[Data records]
.....
/-- R138, row 8: an escape marker sets `dec.esc` and changes nothing else. -/
def Obligations.EscapeMarkerOnlySetsFlag : Prop :=
  ∀ (d : Nat) (s : State) (x : Decoder) (hdr : Fin 3) (size : Nat) (fcs : Word),
    s.decs[d]? = some x → x.ctl = .inFrame hdr false size fcs →
    exec (.decByte d 0x7D) s = .next { s with decs := s.decs.set d { x with ctl := .inFrame hdr true size fcs } } ∧
    exec (.decEscMark d) s = .next { s with decs := s.decs.set d { x with ctl := .inFrame hdr true size fcs } }

/-- R139, row 9: with no escape pending, every byte but 0x7D and 0x7E is itself the resolved byte. -/
def Obligations.LiteralByteIsUsedAsIs : Prop :=
  ∀ (d : Nat) (b : Byte) (s : State) (x : Decoder) (hdr : Fin 3) (size : Nat) (fcs : Word),
    s.decs[d]? = some x → x.ctl = .inFrame hdr false size fcs → b ≠ 0x7D → b ≠ 0x7E →
    let r := resolvedByte s.params.decCap d x b hdr false size fcs
    exec (.decByte d b) s =
      .next { s with decs := s.decs.set d r.1, outputs := s.outputs ++ r.2.toList.map Output.event } ∧
    exec (.decLiteral d b) s =
      .next { s with decs := s.decs.set d r.1, outputs := s.outputs ++ r.2.toList.map Output.event }

/-- R141, row 10, with the fold of R140: the expected header byte is counted and folded, not stored. That DEC_HDR_MATCH as an
instruction of its own includes the fold of R140 and keeps `dec.esc` is the model's choice (log entry 9). -/
def Obligations.HeaderByteIsMatchedAndFolded : Prop :=
  ∀ (d : Nat) (r : Byte) (s : State) (x : Decoder) (hdr : Fin 3) (esc : Bool) (size : Nat) (fcs : Word),
    s.decs[d]? = some x → x.ctl = .inFrame hdr esc size fcs → (hdr = 0 ∧ r = 0xFF) ∨ (hdr = 1 ∧ r = 0x03) →
    exec (.decHdrMatch d r) s =
      .next { s with decs := s.decs.set d { x with ctl := .inFrame (hdr + 1) esc size (fcsUpdate fcs r) } } ∧
    resolvedByte s.params.decCap d x r hdr esc size fcs =
      ({ x with ctl := .inFrame (hdr + 1) esc size (fcsUpdate fcs r) }, none)

/-- R142, row 11: any other resolved byte in the header gives BAD_HEADER and Idle; it is not stored. -/
def Obligations.WrongHeaderByteAbortsFrame : Prop :=
  ∀ (d : Nat) (r : Byte) (s : State) (x : Decoder) (hdr : Fin 3) (esc : Bool) (size : Nat) (fcs : Word),
    s.decs[d]? = some x → x.ctl = .inFrame hdr esc size fcs → (hdr = 0 ∧ r ≠ 0xFF) ∨ (hdr = 1 ∧ r ≠ 0x03) →
    exec (.decHdrBad d r) s =
      .next { s with
        decs := s.decs.set d { x with ctl := .idle }
        outputs := s.outputs ++ [.event (.diag d .badHeader)] } ∧
    resolvedByte s.params.decCap d x r hdr esc size fcs = ({ x with ctl := .idle }, some (.diag d .badHeader))

/-- R143, row 12, with the fold of R140: with room left the resolved byte is stored at offset `size`, and only there. That
DEC_STORE as an instruction of its own includes the fold of R140 and keeps `dec.esc` is the model's choice (log entry 9). -/
def Obligations.ResolvedByteIsStored : Prop :=
  ∀ (d : Nat) (r : Byte) (s : State) (x : Decoder) (esc : Bool) (size : Nat) (fcs : Word),
    s.decs[d]? = some x → x.ctl = .inFrame 2 esc size fcs → size < s.params.decCap →
    ∃ buf : Mem, (∀ a, memRead buf a = if a = size then some r else memRead x.buf a) ∧
      exec (.decStore d r) s =
        .next { s with decs := s.decs.set d { ctl := .inFrame 2 esc (size + 1) (fcsUpdate fcs r), buf := buf } } ∧
      resolvedByte s.params.decCap d x r 2 esc size fcs =
        ({ ctl := .inFrame 2 esc (size + 1) (fcsUpdate fcs r), buf := buf }, none)

/-- R144, row 13: with the buffer full the next resolved byte gives OVERSIZE and Idle; nothing is written. -/
def Obligations.FullBufferAbortsFrame : Prop :=
  ∀ (d : Nat) (r : Byte) (s : State) (x : Decoder) (esc : Bool) (size : Nat) (fcs : Word),
    s.decs[d]? = some x → x.ctl = .inFrame 2 esc size fcs → size = s.params.decCap →
    exec (.decOversize d r) s =
      .next { s with
        decs := s.decs.set d { x with ctl := .idle }
        outputs := s.outputs ++ [.event (.diag d .oversize)] } ∧
    resolvedByte s.params.decCap d x r 2 esc size fcs = ({ x with ctl := .idle }, some (.diag d .oversize))

/-- R69: DEC_BYTE does what the first matching row of the table does, and rows 7 and 9 go on as the row that the resolved
byte matches; each of those completes. That a size above C, which R69 does not name, takes row 13 is deduced (log entry 6),
and the rows as instructions of their own are the model's choice (log entry 9). -/
def Obligations.DecByteTakesItsMatchingRow : Prop :=
  (∀ (d : Nat) (b : Byte) (s : State) (x : Decoder), s.decs[d]? = some x →
    exec (.decByte d b) s = exec (classifyWire d b x.ctl) s ∧ ∃ t, exec (classifyWire d b x.ctl) s = .next t) ∧
  ∀ (d : Nat) (r : Byte) (s : State) (x : Decoder) (hdr : Fin 3) (esc : Bool) (size : Nat) (fcs : Word),
    s.decs[d]? = some x → x.ctl = .inFrame hdr esc size fcs →
    ∃ i, classifyResolved s.params.decCap d r x.ctl = some i ∧
      exec i s = .next (afterByte s d (resolvedByte s.params.decCap d x r hdr esc size fcs))

/-- R147 with R69 (which the spec marks [derived]): from an instance that meets the control state's invariant, DEC_BYTE hands
over no event or one, and each outcome comes under the condition of its own rows only, with the byte `r` it resolves to:
no event in rows 1, 2, 4, 8, 10 and 12; ESC_FLAG, BAD_HEADER and OVERSIZE with Idle after them (rows 3, 11, 13);
FRAME_READY and BAD_FCS with a fresh InFrame (rows 5, 6). The payload copy is that of log entry 15. -/
def Obligations.AtMostOneEventPerByte : Prop :=
  ∀ (d : Nat) (b : Byte) (s t : State) (x : Decoder), s.decs[d]? = some x → ctlInv s.params.decCap x.ctl →
    exec (.decByte d b) s = .next t →
    ∃ y, t.decs[d]? = some y ∧
      ((t.outputs = s.outputs ∧
          (x.ctl = .idle ∨ ∃ hdr esc size fcs, x.ctl = .inFrame hdr esc size fcs ∧
            ((b = 0x7E ∧ esc = false ∧ size < 4) ∨ (b = 0x7D ∧ esc = false) ∨
              ∃ r, resolvedOf esc b = some r ∧
                ((hdr = 0 ∧ r = 0xFF) ∨ (hdr = 1 ∧ r = 0x03) ∨ (hdr = 2 ∧ size < s.params.decCap))))) ∨
      (∃ hdr size fcs, x.ctl = .inFrame hdr true size fcs ∧ b = 0x7E ∧ y.ctl = .idle ∧
        t.outputs = s.outputs ++ [.event (.diag d .escFlag)]) ∨
      (∃ hdr size, x.ctl = .inFrame hdr false size 0xF0B8 ∧ 4 ≤ size ∧ b = 0x7E ∧ y.ctl = freshFrame ∧
        t.outputs = s.outputs ++ [.event (.frameReady d (size - 2) (bufPayload d x.buf (size - 2)))]) ∨
      (∃ hdr size fcs, x.ctl = .inFrame hdr false size fcs ∧ 4 ≤ size ∧ fcs ≠ 0xF0B8 ∧ b = 0x7E ∧ y.ctl = freshFrame ∧
        t.outputs = s.outputs ++ [.event (.diag d (.badFcs fcs size))]) ∨
      (∃ hdr esc size fcs r, x.ctl = .inFrame hdr esc size fcs ∧ resolvedOf esc b = some r ∧
        ((hdr = 0 ∧ r ≠ 0xFF) ∨ (hdr = 1 ∧ r ≠ 0x03)) ∧ y.ctl = .idle ∧
        t.outputs = s.outputs ++ [.event (.diag d .badHeader)]) ∨
      (∃ esc fcs r, x.ctl = .inFrame 2 esc s.params.decCap fcs ∧ resolvedOf esc b = some r ∧ y.ctl = .idle ∧
        t.outputs = s.outputs ++ [.event (.diag d .oversize)]))

/-- R145: DEC_PROCESS is DEC_BYTE over the chunk, in order, and completes for every chunk; an empty chunk does nothing. -/
def Obligations.DecProcessIsItsExpansion : Prop :=
  ∀ (d : Nat) (s : State), d < nDec s →
    exec (.decProcess d []) s = .next s ∧
    (∀ (c : Byte) (cs : List Byte), ∃ t, exec (.decByte d c) s = .next t ∧ nDec t = nDec s ∧
      exec (.decProcess d (c :: cs)) s = exec (.decProcess d cs) t) ∧
    ∀ chunk : List Byte, ∃ t, exec (.decProcess d chunk) s = .next t

/-- R146 (which the spec marks [derived]): two chunks one after the other do what their concatenation does: the same state,
buffers and event sequence. -/
def Obligations.ChunkBoundaryIndependence : Prop :=
  ∀ (d : Nat) (c1 c2 : List Byte) (s : State), d < nDec s →
    ∃ t u, exec (.decProcess d c1) s = .next t ∧ exec (.decProcess d c2) t = .next u ∧
      exec (.decProcess d (c1 ++ c2)) s = .next u

/-- R152 (which the spec marks [derived]): from a state that meets the invariant, every delivered length lies in 2 to C - 2,
and its payload copy has that length; so with C below 4 nothing is delivered. -/
def Obligations.DeliveredLengthBounds : Prop :=
  ∀ s t : State, s.Inv → step s = .next t →
    ∃ os, t.outputs = s.outputs ++ os ∧
      ∀ d len p, Output.event (.frameReady d len p) ∈ os →
        2 ≤ len ∧ len + 2 ≤ s.params.decCap ∧ p.length = len

/-- R148 with R85 (d) (which the spec marks [derived]): from a state that meets the invariant, whatever an instruction other
than DEC_PROCESS delivers is a payload that stands in its instance's buffer with the two received FCS bytes after it, and
header, payload and those two bytes fold to the good residue 0xF0B8: a corrupted frame is never delivered. Whatever
DEC_PROCESS delivers, the DEC_BYTE of one of its flags delivers, after the bytes before it, from a state that meets the
invariant. That the event holds a copy of the payload is deduced (log entry 15). -/
def Obligations.DeliveredFramesPassTheChecksum : Prop :=
  (∀ (i : Instr) (d len : Nat) (p : List Byte) (s t : State), s.Inv → (∀ e chunk, i ≠ .decProcess e chunk) →
    exec i s = .next t → t.outputs = s.outputs ++ [.event (.frameReady d len p)] →
    ∃ lo hi : Byte, p.length = len ∧ (∀ a, a < len → decBufRead s d a = p[a]?) ∧
      decBufRead s d len = some lo ∧ decBufRead s d (len + 1) = some hi ∧
      (0xFF :: 0x03 :: p ++ [lo, hi]).foldl fcsUpdate 0xFFFF = 0xF0B8) ∧
  ∀ (d : Nat) (chunk : List Byte) (s t : State), s.Inv → exec (.decProcess d chunk) s = .next t →
    ∃ os, t.outputs = s.outputs ++ os ∧
      ∀ e len p, Output.event (.frameReady e len p) ∈ os →
        ∃ pre post u v, chunk = pre ++ 0x7E :: post ∧ exec (.decProcess d pre) s = .next u ∧ u.Inv ∧
          exec (.decByte d 0x7E) u = .next v ∧ v.outputs = u.outputs ++ [.event (.frameReady e len p)]

/-- R148 (which the spec marks [derived]): at a FRAME_READY from a state that meets the invariant, the buffer holds the
stored bytes: the payload from offset 0 and the two received FCS bytes after it, for which header, payload and FCS bytes
fold to the good residue, and the payload copy (log entry 15) is exactly that payload. -/
def Obligations.DeliveredContentIsTheStoredBytes : Prop :=
  ∀ (d : Nat) (s t : State) (x : Decoder) (hdr : Fin 3) (size : Nat), s.Inv → s.decs[d]? = some x →
    x.ctl = .inFrame hdr false size 0xF0B8 → 4 ≤ size → exec (.decByte d 0x7E) s = .next t →
    ∃ (p : List Byte) (lo hi : Byte), p.length = size - 2 ∧
      t.outputs = s.outputs ++ [.event (.frameReady d (size - 2) p)] ∧
      (∀ a, a < size - 2 → decBufRead t d a = p[a]?) ∧
      decBufRead t d (size - 2) = some lo ∧ decBufRead t d (size - 1) = some hi ∧
      (0xFF :: 0x03 :: p ++ [lo, hi]).foldl fcsUpdate 0xFFFF = 0xF0B8

/-- R149 (which the spec marks [derived]), the round trip: an encoded frame fed to a decoder in Idle, or in InFrame with no
escape pending, first closes the earlier frame (the event of a flag byte there, if any), then gives exactly one OVERSIZE if
`n + 2 > C`, else nothing of its own if `n < 2`, else exactly one FRAME_READY with the payload, which then stands in the
buffer; and it leaves a fresh InFrame. -/
def Obligations.EncodedFrameRoundTrip : Prop :=
  ∀ (payload : List Byte) (d : Nat) (s : State) (x : Decoder), s.decs[d]? = some x →
    (x.ctl = .idle ∨ ∃ hdr size fcs, x.ctl = .inFrame hdr false size fcs) →
    ∃ t y, exec (.decProcess d (frameOf payload)) s = .next t ∧ t.decs[d]? = some y ∧
      y.ctl = .inFrame 0 false 0 0xFFFF ∧
      t.outputs = s.outputs ++ (decodeByte s.params.decCap d x 0x7E).2.toList.map Output.event ++
        (if payload.length + 2 > s.params.decCap then [.event (.diag d .oversize)]
         else if payload.length < 2 then []
         else [.event (.frameReady d payload.length payload)]) ∧
      (payload.length + 2 ≤ s.params.decCap → ∀ a, a < payload.length → memRead y.buf a = payload[a]?)

/-- R150 (which the spec marks [derived]), resynchronisation: garbage without a flag between two flags, then a valid frame
and its flag, from Idle, give at most one diagnostic and then exactly the valid frame's FRAME_READY, provided the garbage
leaves no escape pending and is not itself a valid frame; garbage without 0x7D leaves none pending. -/
def Obligations.ResynchronisationAfterGarbage : Prop :=
  (∀ (garbage payload : List Byte) (d : Nat) (s t1 : State) (x y : Decoder), s.decs[d]? = some x → x.ctl = .idle →
    0x7E ∉ garbage → 2 ≤ payload.length → payload.length + 2 ≤ s.params.decCap →
    exec (.decProcess d (0x7E :: garbage)) s = .next t1 → t1.decs[d]? = some y → escFlag? y.ctl ≠ some true →
    (∀ hdr size, 4 ≤ size → y.ctl ≠ .inFrame hdr false size 0xF0B8) →
    ∃ t diags, exec (.decProcess d (0x7E :: garbage ++ 0x7E :: stuffAll (frameBody payload) ++ [0x7E])) s = .next t ∧
      t.outputs = s.outputs ++ diags ++ [.event (.frameReady d payload.length payload)] ∧ diags.length ≤ 1 ∧
      ∀ o ∈ diags, ∃ c, o = .event (.diag d c) ∧ c ≠ .escFlag) ∧
  ∀ (garbage : List Byte) (d : Nat) (s t1 : State) (x y : Decoder), s.decs[d]? = some x → x.ctl = .idle →
    0x7E ∉ garbage → 0x7D ∉ garbage → exec (.decProcess d (0x7E :: garbage)) s = .next t1 → t1.decs[d]? = some y →
    escFlag? y.ctl ≠ some true

/-- R151 (which the spec marks [derived]), bad-header rejection: from Idle, a frame whose first resolved byte is not 0xFF, or
whose second is not 0x03, each in any form the wire allows, gives one BAD_HEADER and no delivery, whatever flagless bytes
follow, and its closing flag opens the next frame. Exception (a): a frame of only a correct prefix of the header gives no
event. Exception (b): a frame that ends in an escaped flag before its second header byte gives ESC_FLAG and Idle. -/
def Obligations.BadHeaderFrameIsRejected : Prop :=
  ∀ (d : Nat) (s : State) (x : Decoder), s.decs[d]? = some x → x.ctl = .idle →
    let rejected : State :=
      { s with
        decs := s.decs.set d { x with ctl := .inFrame 0 false 0 0xFFFF }
        outputs := s.outputs ++ [.event (.diag d .badHeader)] }
    let silent : State := { s with decs := s.decs.set d { x with ctl := .inFrame 0 false 0 0xFFFF } }
    let escaped : State := { s with outputs := s.outputs ++ [.event (.diag d .escFlag)] }
    (∀ (w : List Byte) (r : Byte) (rest : List Byte), wireForm w r → r ≠ 0xFF → 0x7E ∉ rest →
      exec (.decProcess d (0x7E :: w ++ rest ++ [0x7E])) s = .next rejected) ∧
    (∀ (w1 w2 : List Byte) (r : Byte) (rest : List Byte), wireForm w1 0xFF → wireForm w2 r → r ≠ 0x03 → 0x7E ∉ rest →
      exec (.decProcess d (0x7E :: w1 ++ w2 ++ rest ++ [0x7E])) s = .next rejected) ∧
    exec (.decProcess d [0x7E, 0x7E]) s = .next silent ∧
    exec (.decProcess d [0x7E, 0x7D, 0x7E]) s = .next escaped ∧
    ∀ w : List Byte, wireForm w 0xFF →
      exec (.decProcess d (0x7E :: w ++ [0x7E])) s = .next silent ∧
      exec (.decProcess d (0x7E :: w ++ [0x7D, 0x7E])) s = .next escaped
.....
Exercise aim ▸ Count every line in the data where the string "flags" occurs. Give nothing except the number.

Result for this exercise ▸ 2